Typical assembly wokflow for ALLHiC scaffolding

[baozg]

Hi @tangerzhang ,

I have a high heterozygosity polypoidy genome to assembly. After reading the manusrcript of ALLHiC and issues in the github, I want to confirm the typical workflow for ALLHiC scaffoling assembly. Here is my thoughts. Do you think there are any step need to be added or corrected?

• Using Canu to assembly allele contig by PB / ONT reads (100x for the ploypoidy genome size) . The parameters of Canu should be the canu-poly or others ?
• purge_haplotigs to remove alternative haplotigs
• 10x , BioNano, BAC etc. to improve the contig assembly
• 3D-DNA pipeline to correct the misassembly in the contig
• repeat masking and gene annotation on the contig assembly
• get allelic table by blastn to the progenitor diploid genomes speceies (If have two progenitor diploid genomes , do I need align to the different genome to get two allleic table? )
• ALLHiC pipeline

Best,
Zhigui

[tangerzhang]

Hi Zhigui,
Please see the following message for my suggestion:
Using Canu to assembly allele contig by PB / ONT reads (100x for the ploypoidy genome size) .

- Yes, please use canu to assemble the allele contigs. Pacbio reads are highly recommended. I have not tested ONT reads and have no idea how ONT will perform on polyploid genome.

The parameters of Canu should be the canu-poly or others ?

- Using canu-poly parameters will get better results, but this step is time-consuming. I do not recommend canu-poly parameters if your genome size is big (let's say more than 2 Gb).

purge_haplotigs to remove alternative haplotigs

- ALLHiC is designed for haplotype phasing and our program will perform better if haplotigs are assembled as many as possible. Therefore, please DO NOT use purge_haplotigs to remove alternative haplotigs.

10x , BioNano, BAC etc. to improve the contig assembly

- 10x, BioNano and BAC will definitely improve contig continuity but may introduce assembly error. I do not have much experience on 10x, Bionano assembly.

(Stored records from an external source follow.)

-- ==== Sys2Proof/Decode.lean ====
section
/-! DEFINITION. Reading instructions from the slots of a fetch line and writing them back (R45-R75). `decode` is
total: what is no instruction is rejected by name, with the subcause of R63. A definition that builds one of the last
constructors of Instr is marked noncomputable: Lean's compiled code has no tag for a constructor past the 245th; the
kernel evaluates it. -/

namespace Sys2Proof

/-- Why an encoding is refused (R63); the lowest subcause that applies is the one reported. -/
inductive Reject where
  | unassigned    -- 0x01: function code not assigned
  | reserved      -- 0x02: reserved or unused field not 0
  | misplaced     -- 0x03: L prefix misplaced
  | range         -- 0x04: register field or literal outside its legal range
  deriving DecidableEq, Repr

/-- The subcause of R63. -/
def Reject.sub : Reject → BitVec 8
  | .unassigned => 1
  | .reserved => 2
  | .misplaced => 3
  | .range => 4

/-- The row of the opcode table that a refused encoding falls under. -/
noncomputable def Reject.instr : Reject → Instr
  | .misplaced => .lPrefixMisplaced
  | r => .unassignedFunctionCode r.sub

/-- One slot of a fetch line: its word and its START bit (R45). -/
structure Slot where
  word  : Word
  start : Bool
  deriving DecidableEq, Repr

/-- The composed immediate of the I and B formats (R57, R58). -/
def Imm11.value (i : Imm11) : Dword :=
  match i.ext with
  | none => i.low.signExtend 64
  | some e => (e ++ i.low : BitVec 39).signExtend 64

/-- The composed immediate of JAL and the U format (R57, R58). -/
def Imm20.value (i : Imm20) : Dword :=
  match i.ext with
  | none => i.low.signExtend 64
  | some e => (e ++ i.low : BitVec 48).signExtend 64

/-- The constant that replaces g(b) under a prefix (R58). -/
def constB (e : BitVec 28) (b : BitVec 7) : Dword := (e ++ b : BitVec 35).signExtend 64

/-- Operand kinds of R56. -/
inductive FieldKind where
  | none | g | v | m | z | lit (max : Nat)
  deriving DecidableEq, Repr

/-- Is a field of this kind legal when it is used (R56)? -/
def FieldKind.inRange (k : FieldKind) (f : BitVec 7) : Bool :=
  match k with
  | .m => f.toNat < 16
  | .z => f.toNat < 2
  | .lit n => f.toNat ≤ n
  | _ => true

/-- An unused field must hold 0 (R5, R56). -/
def FieldKind.unusedOk (k : FieldKind) (f : BitVec 7) : Bool :=
  match k with
  | .none => f == 0
  | _ => true

/-- The fields of the three-register format (R55). -/
structure Fields where
  major : BitVec 4
  b     : BitVec 7
  a     : BitVec 7
  d     : BitVec 7
  func  : BitVec 7
  deriving DecidableEq, Repr

/-- Cut a word into the fields of R55. -/
def Fields.ofWord (w : Word) : Fields :=
  ⟨w.extractLsb' 28 4, w.extractLsb' 21 7, w.extractLsb' 14 7, w.extractLsb' 7 7, w.extractLsb' 0 7⟩

/-- The M bit of majors 0x7 to 0xA (R67). -/
def Fields.m (f : Fields) : Bool := f.func.extractLsb' 6 1 == 1

/-- func6 of majors 0x7 to 0xA (R67). -/
def Fields.func6 (f : Fields) : Nat := (f.func.extractLsb' 0 6).toNat

/-- imm11 of the I format (R55). -/
def Fields.imm11 (f : Fields) (x : Option (BitVec 28)) : Imm11 := ⟨f.b ++ f.func.extractLsb' 3 4, x⟩

/-- off11 of the B format (R55). -/
def Fields.off11 (f : Fields) (x : Option (BitVec 28)) : Imm11 := ⟨f.d ++ f.func.extractLsb' 3 4, x⟩

/-- imm20 of the U format and off20 of the J format (R55). -/
def Fields.imm20 (f : Fields) (x : Option (BitVec 28)) : Imm20 := ⟨f.b ++ f.a ++ f.func.extractLsb' 1 6, x⟩

/-- The order modifier's code (R73). -/
def Order.ofBits (c : BitVec 2) : Order :=
  if c = 0 then .plain else if c = 1 then .acq else if c = 2 then .rel else .acqrel

/-- The code of an order modifier (R73). -/
def Order.bits : Order → BitVec 2
  | .plain => 0
  | .acq => 1
  | .rel => 2
  | .acqrel => 3

/-- The checks of a three-register instruction, lowest subcause first (R5, R56, R59, R63). `extra` holds when a
bit outside the register fields breaks its reserved value. -/
def checkRrr (kd ka kb : FieldKind) (f : Fields) (x : Option (BitVec 28)) (extra : Bool) (i : Instr) : Except Reject Instr :=
  if !(kd.unusedOk f.d && ka.unusedOk f.a && kb.unusedOk f.b) || extra then .error .reserved
  else if x.isSome && kb != .g then .error .misplaced
  else if !(kd.inRange f.d && ka.inRange f.a && kb.inRange f.b) then .error .range
  else .ok i

/-- A shift immediate must lie in 0 to 63 (R57). -/
def checkShift (v : Imm11) (i : Instr) : Except Reject Instr :=
  if v.value.toNat < 64 then .ok i else .error .range

/-- SYS function codes (R64); 0x70 to 0x7F are hints whose fields are ignored (R62). -/
def decodeSys (f : Fields) (x : Option (BitVec 28)) : Except Reject Instr :=
  match f.func.toNat with
  | 0 => checkRrr .none .none .none f x false .nop
  | 1 => checkRrr .none .none .none f x false .exit
  | 2 => checkRrr .none (.lit 127) .none f x false (.trap f.a)
  | 3 => checkRrr .none .none .none f x false .ecall
  | 4 => checkRrr .none .none .none f x false .brk
  | 5 => checkRrr .none .none .none f x false .eret
  | 6 => checkRrr .none (.lit 127) (.lit 4) f x false (.fence f.a f.b)
  | 7 => checkRrr .none (.lit 31) .none f x false (.fencesv f.a)
  | 8 => checkRrr .none .none .none f x false .barc
  | 9 => checkRrr .none .none .none f x false .barg
  | 10 => checkRrr .none .g .none f x false (.bara f.a)
  | 11 => checkRrr .none .g .g f x false (.barw f.a ⟨f.b, x⟩)
  | 12 => checkRrr .none .none .none f x false .yield
  | 13 => checkRrr .none .none .none f x false .pause
  | 14 => checkRrr .none .g .none f x false (.kill f.a)
  | 15 => checkRrr .g .g .none f x false (.pubwm f.d f.a)
  | 16 => checkRrr .g .g .none f x false (.waitwm f.d f.a)
  | 17 => checkRrr .none .g .none f x false (.asw f.a)
  | 18 => checkRrr .none .g .g f x false (.tlbi f.a ⟨f.b, x⟩)
  | 19 => checkRrr .none .none .none f x false .idle
  | 20 => checkRrr .g .none .none f x false (.cyc f.d)
  | 21 => checkRrr .g .none .none f x false (.tid f.d)
  | 112 | 113 | 114 | 115 | 116 | 117 | 118 | 119 | 120 | 121 | 122 | 123 | 124 | 125 | 126 | 127 =>
    if x.isSome then .error .misplaced else .ok (.hint (f.func.extractLsb' 0 4) f.d f.a f.b)
  | _ => .error .unassigned

/-- ALU function codes (R65). -/
def decodeAlu (f : Fields) (x : Option (BitVec 28)) : Except Reject Instr :=
  match f.func.toNat with
  | 0 => checkRrr .g .g .g f x false (.add f.d f.a ⟨f.b, x⟩)
  | 1 => checkRrr .g .g .g f x false (.sub f.d f.a ⟨f.b, x⟩)
  | 2 => checkRrr .g .g .g f x false (.and f.d f.a ⟨f.b, x⟩)
  | 3 => checkRrr .g .g .g f x false (.or f.d f.a ⟨f.b, x⟩)
  | 4 => checkRrr .g .g .g f x false (.xor f.d f.a ⟨f.b, x⟩)
  | 5 => checkRrr .g .g .g f x false (.andn f.d f.a ⟨f.b, x⟩)
  | 6 => checkRrr .g .g .g f x false (.orn f.d f.a ⟨f.b, x⟩)
  | 7 => checkRrr .g .g .g f x false (.sll f.d f.a ⟨f.b, x⟩)
  | 8 => checkRrr .g .g .g f x false (.srl f.d f.a ⟨f.b, x⟩)
  | 9 => checkRrr .g .g .g f x false (.sra f.d f.a ⟨f.b, x⟩)
  | 10 => checkRrr .g .g .g f x false (.ror f.d f.a ⟨f.b, x⟩)
  | 11 => checkRrr .g .g .g f x false (.mul f.d f.a ⟨f.b, x⟩)
  | 12 => checkRrr .g .g .g f x false (.mulh f.d f.a ⟨f.b, x⟩)
  | 13 => checkRrr .g .g .g f x false (.mulhn f.d f.a ⟨f.b, x⟩)
  | 14 => checkRrr .g .g .g f x false (.div f.d f.a ⟨f.b, x⟩)
  | 15 => checkRrr .g .g .g f x false (.divn f.d f.a ⟨f.b, x⟩)
  | 16 => checkRrr .g .g .g f x false (.rem f.d f.a ⟨f.b, x⟩)
  | 17 => checkRrr .g .g .g f x false (.remn f.d f.a ⟨f.b, x⟩)
  | 18 => checkRrr .g .g .g f x false (.min f.d f.a ⟨f.b, x⟩)
  | 19 => checkRrr .g .g .g f x false (.max f.d f.a ⟨f.b, x⟩)
  | 20 => checkRrr .g .g .g f x false (.minn f.d f.a ⟨f.b, x⟩)
  | 21 => checkRrr .g .g .g f x false (.maxn f.d f.a ⟨f.b, x⟩)
  | 22 => checkRrr .g .g .g f x false (.slt f.d f.a ⟨f.b, x⟩)
  | 23 => checkRrr .g .g .g f x false (.sltn f.d f.a ⟨f.b, x⟩)
  | 24 => checkRrr .g .g .g f x false (.seq f.d f.a ⟨f.b, x⟩)
  | 25 => checkRrr .g .g .g f x false (.sne f.d f.a ⟨f.b, x⟩)
  | 26 => checkRrr .g .g .none f x false (.clz f.d f.a)
  | 27 => checkRrr .g .g .none f x false (.ctz f.d f.a)
  | 28 => checkRrr .g .g .none f x false (.popc f.d f.a)
  | 29 => checkRrr .g .g .g f x false (.bfx f.d f.a ⟨f.b, x⟩)
  | 30 => checkRrr .g .g .g f x false (.bfi f.d f.a ⟨f.b, x⟩)
  | _ => .error .unassigned

/-- ALUI func3 (R66). -/
def decodeAlui (f : Fields) (x : Option (BitVec 28)) : Except Reject Instr :=
  match (f.func.extractLsb' 0 3).toNat with
  | 0 => .ok (.addi f.d f.a (f.imm11 x))
  | 1 => .ok (.andi f.d f.a (f.imm11 x))
  | 2 => .ok (.ori f.d f.a (f.imm11 x))
  | 3 => .ok (.xori f.d f.a (f.imm11 x))
  | 4 => checkShift (f.imm11 x) (.slli f.d f.a (f.imm11 x))
  | 5 => checkShift (f.imm11 x) (.srli f.d f.a (f.imm11 x))
  | 6 => checkShift (f.imm11 x) (.srai f.d f.a (f.imm11 x))
  | 7 => .ok (.slti f.d f.a (f.imm11 x))
  | _ => .error .unassigned

/-- UPPER func1 (R66). -/
def decodeUpper (f : Fields) (x : Option (BitVec 28)) : Except Reject Instr :=
  match (f.func.extractLsb' 0 1).toNat with
  | 0 => .ok (.lih f.d (f.imm20 x))
  | 1 => .ok (.addpc f.d (f.imm20 x))
  | _ => .error .unassigned

/-- BR cond; the bit number of BBS and BBC is 0 to 63 (R66, R101). -/
def decodeBr (f : Fields) (x : Option (BitVec 28)) : Except Reject Instr :=
  match (f.func.extractLsb' 0 3).toNat with
  | 0 => .ok (.beq f.a f.b (f.off11 x))
  | 1 => .ok (.bne f.a f.b (f.off11 x))
  | 2 => .ok (.blt f.a f.b (f.off11 x))
  | 3 => .ok (.bge f.a f.b (f.off11 x))
  | 4 => .ok (.bltn f.a f.b (f.off11 x))
  | 5 => .ok (.bgen f.a f.b (f.off11 x))
  | 6 => if f.b.toNat < 64 then .ok (.bbs f.a f.b (f.off11 x)) else .error .range
  | 7 => if f.b.toNat < 64 then .ok (.bbc f.a f.b (f.off11 x)) else .error .range
  | _ => .error .unassigned

/-- JMP kind; bits [20:14] and [6:1] of JALR must be 0, and it takes no L word (R55, R59, R101). -/
def decodeJmp (f : Fields) (x : Option (BitVec 28)) : Except Reject Instr :=
  match (f.func.extractLsb' 0 1).toNat with
  | 0 => .ok (.jal f.d (f.imm20 x))
  | 1 => if f.a != 0 || f.func.extractLsb' 1 6 != 0 then .error .reserved
    else if x.isSome then .error .misplaced else .ok (.jalr f.d f.b)
  | _ => .error .unassigned

/-- LDST func3 (R66). -/
def decodeLdst (f : Fields) (x : Option (BitVec 28)) : Except Reject Instr :=
  match (f.func.extractLsb' 0 3).toNat with
  | 0 => .ok (.ldd f.d f.a (f.imm11 x))
  | 1 => .ok (.ldw f.d f.a (f.imm11 x))
  | 2 => .ok (.ldh f.d f.a (f.imm11 x))
  | 3 => .ok (.ldb f.d f.a (f.imm11 x))
  | 4 => .ok (.std f.d f.a (f.imm11 x))
  | 5 => .ok (.stw f.d f.a (f.imm11 x))
  | 6 => .ok (.sth f.d f.a (f.imm11 x))
  | 7 => .ok (.stb f.d f.a (f.imm11 x))
  | _ => .error .unassigned

/-- VALU func6 (R68, R69). -/
def decodeValu (f : Fields) (x : Option (BitVec 28)) : Except Reject Instr :=
  match f.func6 with
  | 0 => checkRrr .v .v .v f x false (.vaddVV f.d f.a f.b f.m)
  | 1 => checkRrr .v .v .g f x false (.vaddVG f.d f.a ⟨f.b, x⟩ f.m)
  | 2 => checkRrr .v .v .v f x false (.vsubVV f.d f.a f.b f.m)
  | 3 => checkRrr .v .v .g f x false (.vsubVG f.d f.a ⟨f.b, x⟩ f.m)
  | 4 => checkRrr .v .v .v f x false (.vmulVV f.d f.a f.b f.m)
  | 5 => checkRrr .v .v .g f x false (.vmulVG f.d f.a ⟨f.b, x⟩ f.m)
  | 6 => checkRrr .v .v .v f x false (.vmulhVV f.d f.a f.b f.m)
  | 7 => checkRrr .v .v .g f x false (.vmulhVG f.d f.a ⟨f.b, x⟩ f.m)
  | 8 => checkRrr .v .v .v f x false (.vmaccVV f.d f.a f.b f.m)
  | 9 => checkRrr .v .v .g f x false (.vmaccVG f.d f.a ⟨f.b, x⟩ f.m)
  | 10 => checkRrr .v .v .v f x false (.vandVV f.d f.a f.b f.m)
  | 11 => checkRrr .v .v .g f x false (.vandVG f.d f.a ⟨f.b, x⟩ f.m)
  | 12 => checkRrr .v .v .v f x false (.vorVV f.d f.a f.b f.m)
  | 13 => checkRrr .v .v .g f x false (.vorVG f.d f.a ⟨f.b, x⟩ f.m)
  | 14 => checkRrr .v .v .v f x false (.vxorVV f.d f.a f.b f.m)
  | 15 => checkRrr .v .v .g f x false (.vxorVG f.d f.a ⟨f.b, x⟩ f.m)
  | 16 => checkRrr .v .v .v f x false (.vsllVV f.d f.a f.b f.m)
  | 17 => checkRrr .v .v .g f x false (.vsllVG f.d f.a ⟨f.b, x⟩ f.m)
  | 18 => checkRrr .v .v .v f x false (.vsrlVV f.d f.a f.b f.m)
  | 19 => checkRrr .v .v .g f x false (.vsrlVG f.d f.a ⟨f.b, x⟩ f.m)
  | 20 => checkRrr .v .v .v f x false (.vsraVV f.d f.a f.b f.m)
  | 21 => checkRrr .v .v .g f x false (.vsraVG f.d f.a ⟨f.b, x⟩ f.m)
  | 22 => checkRrr .v .v .v f x false (.vminVV f.d f.a f.b f.m)
  | 23 => checkRrr .v .v .g f x false (.vminVG f.d f.a ⟨f.b, x⟩ f.m)
  | 24 => checkRrr .v .v .v f x false (.vmaxVV f.d f.a f.b f.m)
  | 25 => checkRrr .v .v .g f x false (.vmaxVG f.d f.a ⟨f.b, x⟩ f.m)
  | 26 => checkRrr .v .v .v f x false (.vminnVV f.d f.a f.b f.m)
  | 27 => checkRrr .v .v .g f x false (.vminnVG f.d f.a ⟨f.b, x⟩ f.m)
  | 28 => checkRrr .v .v .v f x false (.vmaxnVV f.d f.a f.b f.m)
  | 29 => checkRrr .v .v .g f x false (.vmaxnVG f.d f.a ⟨f.b, x⟩ f.m)
  | 30 => checkRrr .v .v .v f x false (.vsaddVV f.d f.a f.b f.m)
  | 31 => checkRrr .v .v .g f x false (.vsaddVG f.d f.a ⟨f.b, x⟩ f.m)
  | 32 => checkRrr .v .v .v f x false (.vssubVV f.d f.a f.b f.m)
  | 33 => checkRrr .v .v .g f x false (.vssubVG f.d f.a ⟨f.b, x⟩ f.m)
  | 34 => checkRrr .m .v .v f x false (.vseqVV f.d f.a f.b f.m)
  | 35 => checkRrr .m .v .g f x false (.vseqVG f.d f.a ⟨f.b, x⟩ f.m)
  | 36 => checkRrr .m .v .v f x false (.vsneVV f.d f.a f.b f.m)
  | 37 => checkRrr .m .v .g f x false (.vsneVG f.d f.a ⟨f.b, x⟩ f.m)
  | 38 => checkRrr .m .v .v f x false (.vsltVV f.d f.a f.b f.m)
  | 39 => checkRrr .m .v .g f x false (.vsltVG f.d f.a ⟨f.b, x⟩ f.m)
  | 40 => checkRrr .m .v .v f x false (.vsltnVV f.d f.a f.b f.m)
  | 41 => checkRrr .m .v .g f x false (.vsltnVG f.d f.a ⟨f.b, x⟩ f.m)
  | 42 => checkRrr .v .v .v f x false (.vmergeVV f.d f.a f.b f.m)
  | 43 => checkRrr .v .v .g f x false (.vmergeVG f.d f.a ⟨f.b, x⟩ f.m)
  | 44 => checkRrr .v .none .v f x false (.vmvVV f.d f.b f.m)
  | 45 => checkRrr .v .none .g f x false (.vmvVG f.d ⟨f.b, x⟩ f.m)
  | 48 => checkRrr .v .none .v f x (!f.m) (.vmvVVInverted f.d f.b)
  | 49 => checkRrr .v .none .g f x (!f.m) (.vmvVGInverted f.d ⟨f.b, x⟩)
  | _ => .error .unassigned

3D-DNA pipeline to correct the misassembly in the contig

- Correction of misassembled contigs will improve Hi-C scaffolding.

repeat masking and gene annotation on the contig assembly

- Yes, you can mask the genome and predict gene structure.

get allelic table by blastn to the progenitor diploid genomes speceies (If have two progenitor diploid genomes , do I need align to the different genome to get two allleic table? )

- Yes, you get allelic table using blast based method. One reference genome with chromosomal level assembly should be good enough.

[baozg]

Hi @tangerzhang ，

Thanks for the reply.

1. canu-poly is not recommened for the >2G genome. So what other parameters you recommend? Or would you mind tell what parameters sugar cane genome use ?
2. purge_haplotigs only suit for the diploidy genome. So after canu assembly, I can directly use HiC data？

Best,
Zhigui

[tangerzhang]

Hi Zhigu,
Below are the parameters that I used to assemble a polyploid genome:

canu -s spec.txt -p AP -d run1 genomeSize=3.2g -pacbio-raw input.fasta

Information in spec.txt file:

gridOptions="-N canu -l walltime=30000:00:00 -q all.q"
corOutCoverage=100
ovbMemory=8g
maxMemory=500g
maxThreads=48
ovsMemory=8-500g
ovsThreads=4
oeaMemory=32g
ovsMethod=parallel

For your second question, please use Hi-C data directly once you finish CANU assembly and Pilon polish.